• [TASK DETAILS]: Return the lines below that contain "from".

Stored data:
*** Block opens ***

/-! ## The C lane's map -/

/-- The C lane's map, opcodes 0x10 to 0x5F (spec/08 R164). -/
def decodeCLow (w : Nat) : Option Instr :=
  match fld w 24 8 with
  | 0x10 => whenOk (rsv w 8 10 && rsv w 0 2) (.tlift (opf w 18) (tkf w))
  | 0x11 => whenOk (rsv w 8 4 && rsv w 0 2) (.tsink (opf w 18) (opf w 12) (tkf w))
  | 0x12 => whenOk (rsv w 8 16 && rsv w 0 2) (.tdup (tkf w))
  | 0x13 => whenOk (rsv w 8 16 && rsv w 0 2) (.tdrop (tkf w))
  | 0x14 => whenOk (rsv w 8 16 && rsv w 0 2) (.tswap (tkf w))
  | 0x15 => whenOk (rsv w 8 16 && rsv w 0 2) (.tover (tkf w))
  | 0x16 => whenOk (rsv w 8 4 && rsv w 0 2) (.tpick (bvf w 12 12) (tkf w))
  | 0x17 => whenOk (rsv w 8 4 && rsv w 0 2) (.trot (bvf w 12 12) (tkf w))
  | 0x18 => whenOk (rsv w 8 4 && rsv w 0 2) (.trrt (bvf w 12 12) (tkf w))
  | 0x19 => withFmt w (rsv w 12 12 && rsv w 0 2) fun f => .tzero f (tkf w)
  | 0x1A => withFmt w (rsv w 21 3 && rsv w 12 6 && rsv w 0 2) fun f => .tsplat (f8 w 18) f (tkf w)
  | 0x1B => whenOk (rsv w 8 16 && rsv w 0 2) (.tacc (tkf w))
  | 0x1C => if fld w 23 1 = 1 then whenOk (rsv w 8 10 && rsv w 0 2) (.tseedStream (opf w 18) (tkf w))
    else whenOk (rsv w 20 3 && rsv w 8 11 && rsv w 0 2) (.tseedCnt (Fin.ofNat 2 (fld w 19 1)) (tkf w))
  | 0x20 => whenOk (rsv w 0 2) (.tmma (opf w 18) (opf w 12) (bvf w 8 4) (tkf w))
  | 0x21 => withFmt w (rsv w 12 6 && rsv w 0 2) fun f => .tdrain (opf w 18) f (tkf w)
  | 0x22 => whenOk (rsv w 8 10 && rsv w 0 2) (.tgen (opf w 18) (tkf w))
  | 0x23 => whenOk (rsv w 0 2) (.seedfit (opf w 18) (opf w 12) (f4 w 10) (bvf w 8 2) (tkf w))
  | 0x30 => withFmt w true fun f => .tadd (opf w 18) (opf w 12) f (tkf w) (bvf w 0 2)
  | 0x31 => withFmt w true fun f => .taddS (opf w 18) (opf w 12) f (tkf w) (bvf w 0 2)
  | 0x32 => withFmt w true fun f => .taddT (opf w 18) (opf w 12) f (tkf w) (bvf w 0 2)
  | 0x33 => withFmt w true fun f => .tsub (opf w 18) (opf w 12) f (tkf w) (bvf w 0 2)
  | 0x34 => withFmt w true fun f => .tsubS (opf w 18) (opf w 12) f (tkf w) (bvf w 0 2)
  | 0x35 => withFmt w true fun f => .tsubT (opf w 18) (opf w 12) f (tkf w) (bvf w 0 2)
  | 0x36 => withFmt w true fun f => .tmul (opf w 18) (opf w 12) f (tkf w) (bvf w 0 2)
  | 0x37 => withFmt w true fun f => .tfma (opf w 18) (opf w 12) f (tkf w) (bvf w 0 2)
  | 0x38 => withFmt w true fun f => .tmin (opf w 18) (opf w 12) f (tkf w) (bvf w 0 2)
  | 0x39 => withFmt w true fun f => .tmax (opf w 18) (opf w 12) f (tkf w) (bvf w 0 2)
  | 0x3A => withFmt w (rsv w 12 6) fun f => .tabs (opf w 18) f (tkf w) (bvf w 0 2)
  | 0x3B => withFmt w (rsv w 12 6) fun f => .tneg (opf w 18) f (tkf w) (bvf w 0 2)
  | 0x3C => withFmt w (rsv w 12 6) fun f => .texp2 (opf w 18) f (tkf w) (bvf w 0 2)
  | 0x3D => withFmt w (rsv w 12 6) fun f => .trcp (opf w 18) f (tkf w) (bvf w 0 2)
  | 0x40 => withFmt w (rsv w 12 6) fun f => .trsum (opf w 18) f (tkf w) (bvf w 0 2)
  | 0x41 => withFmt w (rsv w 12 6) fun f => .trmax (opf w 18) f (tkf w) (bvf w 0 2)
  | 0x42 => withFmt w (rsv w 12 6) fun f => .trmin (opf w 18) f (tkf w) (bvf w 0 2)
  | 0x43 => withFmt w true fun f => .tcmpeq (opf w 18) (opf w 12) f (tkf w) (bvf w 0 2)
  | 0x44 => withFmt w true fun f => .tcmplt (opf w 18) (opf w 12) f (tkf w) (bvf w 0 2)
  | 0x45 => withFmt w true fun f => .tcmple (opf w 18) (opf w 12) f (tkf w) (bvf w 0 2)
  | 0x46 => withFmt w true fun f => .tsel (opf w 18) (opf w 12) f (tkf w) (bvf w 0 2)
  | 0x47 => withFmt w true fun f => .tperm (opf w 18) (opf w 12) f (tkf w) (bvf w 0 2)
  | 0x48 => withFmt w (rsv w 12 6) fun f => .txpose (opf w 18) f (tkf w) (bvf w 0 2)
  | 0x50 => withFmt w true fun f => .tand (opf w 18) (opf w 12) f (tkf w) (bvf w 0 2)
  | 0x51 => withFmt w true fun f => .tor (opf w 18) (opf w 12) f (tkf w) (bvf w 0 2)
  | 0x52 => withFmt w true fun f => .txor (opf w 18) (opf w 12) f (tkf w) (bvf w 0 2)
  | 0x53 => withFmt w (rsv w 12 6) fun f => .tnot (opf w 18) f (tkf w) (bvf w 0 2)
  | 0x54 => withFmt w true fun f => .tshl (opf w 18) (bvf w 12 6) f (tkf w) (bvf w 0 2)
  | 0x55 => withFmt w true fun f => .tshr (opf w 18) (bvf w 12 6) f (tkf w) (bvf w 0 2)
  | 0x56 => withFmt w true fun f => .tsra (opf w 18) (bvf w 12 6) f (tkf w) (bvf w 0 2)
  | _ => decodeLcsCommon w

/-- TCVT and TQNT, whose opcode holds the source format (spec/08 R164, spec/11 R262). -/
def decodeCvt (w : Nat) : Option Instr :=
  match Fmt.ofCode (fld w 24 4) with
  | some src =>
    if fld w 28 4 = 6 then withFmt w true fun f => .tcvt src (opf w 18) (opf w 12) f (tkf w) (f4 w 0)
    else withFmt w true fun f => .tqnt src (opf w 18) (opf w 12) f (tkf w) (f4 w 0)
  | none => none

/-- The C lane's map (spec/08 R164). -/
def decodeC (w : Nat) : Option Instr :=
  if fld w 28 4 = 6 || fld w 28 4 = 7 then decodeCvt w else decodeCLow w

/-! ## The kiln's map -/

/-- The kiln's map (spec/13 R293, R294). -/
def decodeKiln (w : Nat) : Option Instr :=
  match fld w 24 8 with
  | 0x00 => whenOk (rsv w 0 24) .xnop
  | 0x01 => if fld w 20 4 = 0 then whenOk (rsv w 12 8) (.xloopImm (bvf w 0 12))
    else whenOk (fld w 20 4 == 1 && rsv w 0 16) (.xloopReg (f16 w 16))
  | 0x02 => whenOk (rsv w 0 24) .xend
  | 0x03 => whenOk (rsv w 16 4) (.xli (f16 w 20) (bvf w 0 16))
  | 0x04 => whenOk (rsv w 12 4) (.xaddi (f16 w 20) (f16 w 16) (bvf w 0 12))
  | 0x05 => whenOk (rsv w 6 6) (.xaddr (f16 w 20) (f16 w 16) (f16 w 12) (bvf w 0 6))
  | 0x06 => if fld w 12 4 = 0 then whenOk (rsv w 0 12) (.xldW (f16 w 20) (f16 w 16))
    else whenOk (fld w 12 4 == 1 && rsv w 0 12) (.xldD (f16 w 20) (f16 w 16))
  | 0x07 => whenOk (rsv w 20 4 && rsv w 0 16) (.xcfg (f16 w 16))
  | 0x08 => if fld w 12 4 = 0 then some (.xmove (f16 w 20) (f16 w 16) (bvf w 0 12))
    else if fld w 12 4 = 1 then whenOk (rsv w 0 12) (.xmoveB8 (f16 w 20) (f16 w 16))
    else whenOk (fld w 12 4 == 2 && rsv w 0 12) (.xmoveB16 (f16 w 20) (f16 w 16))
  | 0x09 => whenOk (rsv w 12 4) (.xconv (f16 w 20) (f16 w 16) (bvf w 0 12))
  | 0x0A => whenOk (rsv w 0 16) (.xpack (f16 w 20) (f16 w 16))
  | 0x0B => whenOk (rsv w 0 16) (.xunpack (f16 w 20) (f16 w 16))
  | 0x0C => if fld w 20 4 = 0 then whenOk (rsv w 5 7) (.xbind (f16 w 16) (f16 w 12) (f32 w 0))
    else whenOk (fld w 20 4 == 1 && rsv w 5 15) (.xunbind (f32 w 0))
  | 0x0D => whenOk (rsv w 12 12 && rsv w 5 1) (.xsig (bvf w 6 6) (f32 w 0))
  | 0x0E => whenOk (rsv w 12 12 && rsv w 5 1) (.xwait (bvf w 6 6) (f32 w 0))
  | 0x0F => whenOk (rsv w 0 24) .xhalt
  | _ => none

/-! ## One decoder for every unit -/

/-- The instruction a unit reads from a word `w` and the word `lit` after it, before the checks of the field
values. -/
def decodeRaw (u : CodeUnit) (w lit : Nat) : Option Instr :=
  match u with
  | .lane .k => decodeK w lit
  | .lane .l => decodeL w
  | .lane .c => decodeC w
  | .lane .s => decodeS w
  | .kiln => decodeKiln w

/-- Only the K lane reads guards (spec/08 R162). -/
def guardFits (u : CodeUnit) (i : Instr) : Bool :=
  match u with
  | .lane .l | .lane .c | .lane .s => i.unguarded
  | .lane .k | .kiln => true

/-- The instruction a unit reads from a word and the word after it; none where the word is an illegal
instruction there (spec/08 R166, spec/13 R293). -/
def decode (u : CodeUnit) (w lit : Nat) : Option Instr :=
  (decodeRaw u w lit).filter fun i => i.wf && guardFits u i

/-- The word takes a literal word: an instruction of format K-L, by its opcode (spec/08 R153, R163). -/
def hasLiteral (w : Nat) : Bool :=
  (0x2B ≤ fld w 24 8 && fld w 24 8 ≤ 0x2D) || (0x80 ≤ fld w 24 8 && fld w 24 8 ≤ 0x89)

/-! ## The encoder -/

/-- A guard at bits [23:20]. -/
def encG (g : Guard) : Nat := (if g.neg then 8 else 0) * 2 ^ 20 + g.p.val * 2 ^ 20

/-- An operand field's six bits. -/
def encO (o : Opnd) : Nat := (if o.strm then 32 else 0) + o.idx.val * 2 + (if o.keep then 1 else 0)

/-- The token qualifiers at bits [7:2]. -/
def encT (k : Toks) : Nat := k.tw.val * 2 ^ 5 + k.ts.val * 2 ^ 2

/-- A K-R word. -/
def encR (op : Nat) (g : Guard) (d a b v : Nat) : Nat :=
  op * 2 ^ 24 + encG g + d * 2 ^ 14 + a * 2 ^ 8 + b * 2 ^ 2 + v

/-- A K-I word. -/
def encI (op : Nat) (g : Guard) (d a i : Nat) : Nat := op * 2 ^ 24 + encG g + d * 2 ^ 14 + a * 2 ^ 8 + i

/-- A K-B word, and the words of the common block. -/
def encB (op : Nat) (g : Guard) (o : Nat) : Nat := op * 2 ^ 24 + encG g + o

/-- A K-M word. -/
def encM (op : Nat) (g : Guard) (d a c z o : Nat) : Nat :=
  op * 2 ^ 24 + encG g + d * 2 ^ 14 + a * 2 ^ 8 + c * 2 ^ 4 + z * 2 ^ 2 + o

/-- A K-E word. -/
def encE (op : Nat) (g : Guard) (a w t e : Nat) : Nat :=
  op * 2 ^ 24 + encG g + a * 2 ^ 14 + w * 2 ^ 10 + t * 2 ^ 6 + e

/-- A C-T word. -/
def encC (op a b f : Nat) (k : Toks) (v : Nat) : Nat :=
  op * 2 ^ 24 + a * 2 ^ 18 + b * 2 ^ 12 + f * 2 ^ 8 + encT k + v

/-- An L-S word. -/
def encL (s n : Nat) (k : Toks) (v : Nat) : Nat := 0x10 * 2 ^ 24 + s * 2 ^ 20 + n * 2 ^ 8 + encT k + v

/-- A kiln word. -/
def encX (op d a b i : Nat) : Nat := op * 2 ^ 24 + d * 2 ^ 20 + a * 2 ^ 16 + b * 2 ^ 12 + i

*** Block closes ***

• [EXERCISE RESULT]:
/-- The instruction a unit reads from a word `w` and the word `lit` after it, before the checks of the field
/-- The instruction a unit reads from a word and the word after it; none where the word is an illegal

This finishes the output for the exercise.